● Exercise brief
Below is some data. Retype exactly the lines starting at the one with "bump (A.fclCnt0 t)" and ending at the one with "## Holds -/".

▬▬▬

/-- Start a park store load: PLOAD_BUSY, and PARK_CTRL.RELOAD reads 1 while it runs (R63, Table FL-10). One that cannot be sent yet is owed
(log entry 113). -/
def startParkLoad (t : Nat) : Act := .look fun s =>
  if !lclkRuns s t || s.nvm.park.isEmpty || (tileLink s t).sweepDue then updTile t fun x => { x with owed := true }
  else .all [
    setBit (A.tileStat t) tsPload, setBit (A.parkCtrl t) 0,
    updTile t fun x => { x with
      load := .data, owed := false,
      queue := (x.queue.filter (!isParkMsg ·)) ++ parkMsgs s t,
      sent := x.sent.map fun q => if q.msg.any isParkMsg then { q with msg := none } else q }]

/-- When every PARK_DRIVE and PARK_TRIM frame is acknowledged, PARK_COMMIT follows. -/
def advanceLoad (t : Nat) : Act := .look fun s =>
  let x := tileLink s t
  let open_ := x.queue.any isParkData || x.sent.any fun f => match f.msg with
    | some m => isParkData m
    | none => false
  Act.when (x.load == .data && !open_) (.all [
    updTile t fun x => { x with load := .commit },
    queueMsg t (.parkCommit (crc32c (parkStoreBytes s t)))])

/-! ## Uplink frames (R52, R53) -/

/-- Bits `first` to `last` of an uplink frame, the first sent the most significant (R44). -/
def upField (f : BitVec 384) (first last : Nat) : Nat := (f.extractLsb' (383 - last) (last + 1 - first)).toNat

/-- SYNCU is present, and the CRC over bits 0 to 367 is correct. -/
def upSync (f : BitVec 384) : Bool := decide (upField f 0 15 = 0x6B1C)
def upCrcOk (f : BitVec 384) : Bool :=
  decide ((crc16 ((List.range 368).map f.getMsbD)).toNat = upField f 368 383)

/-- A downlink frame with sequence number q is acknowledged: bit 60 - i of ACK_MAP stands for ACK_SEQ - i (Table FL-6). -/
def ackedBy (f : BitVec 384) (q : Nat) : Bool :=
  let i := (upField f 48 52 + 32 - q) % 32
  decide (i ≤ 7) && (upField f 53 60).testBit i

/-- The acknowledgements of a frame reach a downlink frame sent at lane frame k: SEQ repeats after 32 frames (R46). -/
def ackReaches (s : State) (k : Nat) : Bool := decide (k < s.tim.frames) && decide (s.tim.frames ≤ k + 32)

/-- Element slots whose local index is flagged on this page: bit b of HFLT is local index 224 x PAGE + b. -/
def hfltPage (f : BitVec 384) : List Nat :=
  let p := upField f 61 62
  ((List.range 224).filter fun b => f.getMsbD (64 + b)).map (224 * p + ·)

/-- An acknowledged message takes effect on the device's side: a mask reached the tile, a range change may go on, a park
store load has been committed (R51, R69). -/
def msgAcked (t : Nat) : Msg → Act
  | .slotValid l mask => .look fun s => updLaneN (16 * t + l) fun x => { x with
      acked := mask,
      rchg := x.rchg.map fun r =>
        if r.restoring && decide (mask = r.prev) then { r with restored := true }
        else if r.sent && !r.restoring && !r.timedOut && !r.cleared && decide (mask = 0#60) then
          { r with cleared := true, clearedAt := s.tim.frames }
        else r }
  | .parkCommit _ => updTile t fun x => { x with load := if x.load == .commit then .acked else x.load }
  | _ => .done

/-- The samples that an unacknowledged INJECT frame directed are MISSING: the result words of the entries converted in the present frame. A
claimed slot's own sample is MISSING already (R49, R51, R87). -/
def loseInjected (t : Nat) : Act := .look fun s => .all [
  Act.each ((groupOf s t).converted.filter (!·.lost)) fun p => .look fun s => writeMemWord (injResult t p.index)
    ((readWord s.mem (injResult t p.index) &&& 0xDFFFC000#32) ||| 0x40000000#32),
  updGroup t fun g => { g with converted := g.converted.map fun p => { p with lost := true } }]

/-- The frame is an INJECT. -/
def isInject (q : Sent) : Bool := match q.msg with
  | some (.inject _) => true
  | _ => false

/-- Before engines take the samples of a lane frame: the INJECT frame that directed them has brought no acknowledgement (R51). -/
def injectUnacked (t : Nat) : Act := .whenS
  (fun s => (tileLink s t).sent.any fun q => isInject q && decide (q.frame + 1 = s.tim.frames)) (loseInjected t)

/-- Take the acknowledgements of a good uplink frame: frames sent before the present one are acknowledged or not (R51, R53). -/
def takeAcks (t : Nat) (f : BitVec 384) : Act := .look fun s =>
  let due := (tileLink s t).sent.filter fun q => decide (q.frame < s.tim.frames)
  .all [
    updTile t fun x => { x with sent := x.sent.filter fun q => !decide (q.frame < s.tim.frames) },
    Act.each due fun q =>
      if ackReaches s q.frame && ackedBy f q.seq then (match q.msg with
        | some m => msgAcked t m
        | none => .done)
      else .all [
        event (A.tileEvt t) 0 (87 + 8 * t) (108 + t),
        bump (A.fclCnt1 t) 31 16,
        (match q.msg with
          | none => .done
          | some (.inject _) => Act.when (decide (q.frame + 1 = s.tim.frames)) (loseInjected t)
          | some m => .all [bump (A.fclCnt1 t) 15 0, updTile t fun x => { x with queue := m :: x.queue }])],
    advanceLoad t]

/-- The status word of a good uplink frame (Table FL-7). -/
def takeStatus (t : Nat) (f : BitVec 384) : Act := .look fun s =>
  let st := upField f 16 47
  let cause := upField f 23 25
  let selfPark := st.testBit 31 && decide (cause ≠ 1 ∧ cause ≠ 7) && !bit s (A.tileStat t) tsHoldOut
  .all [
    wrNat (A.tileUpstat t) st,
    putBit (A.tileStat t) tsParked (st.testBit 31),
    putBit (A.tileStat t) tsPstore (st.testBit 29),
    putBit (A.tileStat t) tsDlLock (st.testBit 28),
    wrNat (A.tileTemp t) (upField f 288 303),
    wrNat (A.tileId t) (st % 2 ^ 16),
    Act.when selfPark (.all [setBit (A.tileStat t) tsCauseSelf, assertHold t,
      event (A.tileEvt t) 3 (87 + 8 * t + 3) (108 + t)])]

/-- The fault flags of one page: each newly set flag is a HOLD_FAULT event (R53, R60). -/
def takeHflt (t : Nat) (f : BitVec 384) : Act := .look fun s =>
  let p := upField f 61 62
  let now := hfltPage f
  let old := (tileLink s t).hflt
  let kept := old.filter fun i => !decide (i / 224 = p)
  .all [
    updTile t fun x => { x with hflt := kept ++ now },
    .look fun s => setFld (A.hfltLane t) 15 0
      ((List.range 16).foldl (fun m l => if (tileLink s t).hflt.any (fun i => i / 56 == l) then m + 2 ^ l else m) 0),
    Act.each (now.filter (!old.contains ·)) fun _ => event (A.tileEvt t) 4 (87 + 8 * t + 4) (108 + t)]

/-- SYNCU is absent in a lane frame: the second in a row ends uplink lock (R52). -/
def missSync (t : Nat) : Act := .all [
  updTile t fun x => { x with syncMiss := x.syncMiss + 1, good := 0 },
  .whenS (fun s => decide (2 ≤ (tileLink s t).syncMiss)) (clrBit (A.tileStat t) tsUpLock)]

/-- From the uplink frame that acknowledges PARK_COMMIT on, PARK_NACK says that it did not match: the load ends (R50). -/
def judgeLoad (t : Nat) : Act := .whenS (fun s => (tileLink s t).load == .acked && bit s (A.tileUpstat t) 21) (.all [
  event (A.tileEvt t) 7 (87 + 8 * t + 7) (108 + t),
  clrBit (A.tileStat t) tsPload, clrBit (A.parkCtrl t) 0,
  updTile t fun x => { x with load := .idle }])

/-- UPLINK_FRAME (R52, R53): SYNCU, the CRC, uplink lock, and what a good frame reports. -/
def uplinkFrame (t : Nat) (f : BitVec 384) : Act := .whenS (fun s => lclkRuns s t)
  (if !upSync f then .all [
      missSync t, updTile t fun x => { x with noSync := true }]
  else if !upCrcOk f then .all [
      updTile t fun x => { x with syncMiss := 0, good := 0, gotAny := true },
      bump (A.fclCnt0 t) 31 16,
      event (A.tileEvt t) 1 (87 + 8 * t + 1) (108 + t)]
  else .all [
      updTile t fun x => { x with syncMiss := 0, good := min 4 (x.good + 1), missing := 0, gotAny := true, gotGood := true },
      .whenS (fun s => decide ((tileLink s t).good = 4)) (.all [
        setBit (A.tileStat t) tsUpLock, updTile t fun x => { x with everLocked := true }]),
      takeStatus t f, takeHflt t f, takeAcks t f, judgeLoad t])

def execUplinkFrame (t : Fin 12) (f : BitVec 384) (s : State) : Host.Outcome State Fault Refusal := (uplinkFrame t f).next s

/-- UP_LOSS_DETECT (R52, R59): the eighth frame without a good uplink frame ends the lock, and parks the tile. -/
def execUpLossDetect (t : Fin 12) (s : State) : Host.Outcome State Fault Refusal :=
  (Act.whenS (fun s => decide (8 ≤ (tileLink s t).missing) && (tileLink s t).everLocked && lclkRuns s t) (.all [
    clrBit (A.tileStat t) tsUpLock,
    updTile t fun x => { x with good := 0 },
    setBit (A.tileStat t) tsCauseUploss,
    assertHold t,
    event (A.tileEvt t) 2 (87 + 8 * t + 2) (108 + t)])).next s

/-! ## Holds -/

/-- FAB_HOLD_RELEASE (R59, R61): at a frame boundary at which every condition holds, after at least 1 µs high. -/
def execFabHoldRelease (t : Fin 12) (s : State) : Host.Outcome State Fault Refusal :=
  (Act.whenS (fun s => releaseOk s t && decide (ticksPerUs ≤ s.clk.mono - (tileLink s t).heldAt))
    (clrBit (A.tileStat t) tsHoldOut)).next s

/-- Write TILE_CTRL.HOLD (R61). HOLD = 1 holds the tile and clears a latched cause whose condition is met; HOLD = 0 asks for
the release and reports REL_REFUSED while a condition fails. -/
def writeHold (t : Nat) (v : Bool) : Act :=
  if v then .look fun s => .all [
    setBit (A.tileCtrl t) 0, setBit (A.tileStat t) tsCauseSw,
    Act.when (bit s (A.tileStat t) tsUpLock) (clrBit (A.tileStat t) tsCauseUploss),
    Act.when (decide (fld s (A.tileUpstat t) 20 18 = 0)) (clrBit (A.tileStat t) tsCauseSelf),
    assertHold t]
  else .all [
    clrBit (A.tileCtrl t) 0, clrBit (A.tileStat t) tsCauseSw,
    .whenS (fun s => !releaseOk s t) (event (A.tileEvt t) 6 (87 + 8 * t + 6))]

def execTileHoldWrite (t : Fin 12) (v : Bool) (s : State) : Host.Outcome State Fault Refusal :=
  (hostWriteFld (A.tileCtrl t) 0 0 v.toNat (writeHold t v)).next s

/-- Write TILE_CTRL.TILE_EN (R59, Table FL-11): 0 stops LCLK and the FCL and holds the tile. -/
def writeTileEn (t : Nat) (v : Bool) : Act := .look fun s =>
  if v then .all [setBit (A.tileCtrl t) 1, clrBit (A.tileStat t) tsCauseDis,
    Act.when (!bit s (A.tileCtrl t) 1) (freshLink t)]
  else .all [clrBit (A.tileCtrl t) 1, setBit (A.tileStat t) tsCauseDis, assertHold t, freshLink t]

▬▬▬

● Solution for this task
      bump (A.fclCnt0 t) 31 16,
      event (A.tileEvt t) 1 (87 + 8 * t + 1) (108 + t)]
  else .all [
      updTile t fun x => { x with syncMiss := 0, good := min 4 (x.good + 1), missing := 0, gotAny := true, gotGood := true },
      .whenS (fun s => decide ((tileLink s t).good = 4)) (.all [
        setBit (A.tileStat t) tsUpLock, updTile t fun x => { x with everLocked := true }]),
      takeStatus t f, takeHflt t f, takeAcks t f, judgeLoad t])

def execUplinkFrame (t : Fin 12) (f : BitVec 384) (s : State) : Host.Outcome State Fault Refusal := (uplinkFrame t f).next s

/-- UP_LOSS_DETECT (R52, R59): the eighth frame without a good uplink frame ends the lock, and parks the tile. -/
def execUpLossDetect (t : Fin 12) (s : State) : Host.Outcome State Fault Refusal :=
  (Act.whenS (fun s => decide (8 ≤ (tileLink s t).missing) && (tileLink s t).everLocked && lclkRuns s t) (.all [
    clrBit (A.tileStat t) tsUpLock,
    updTile t fun x => { x with good := 0 },
    setBit (A.tileStat t) tsCauseUploss,
    assertHold t,
    event (A.tileEvt t) 2 (87 + 8 * t + 2) (108 + t)])).next s

/-! ## Holds -/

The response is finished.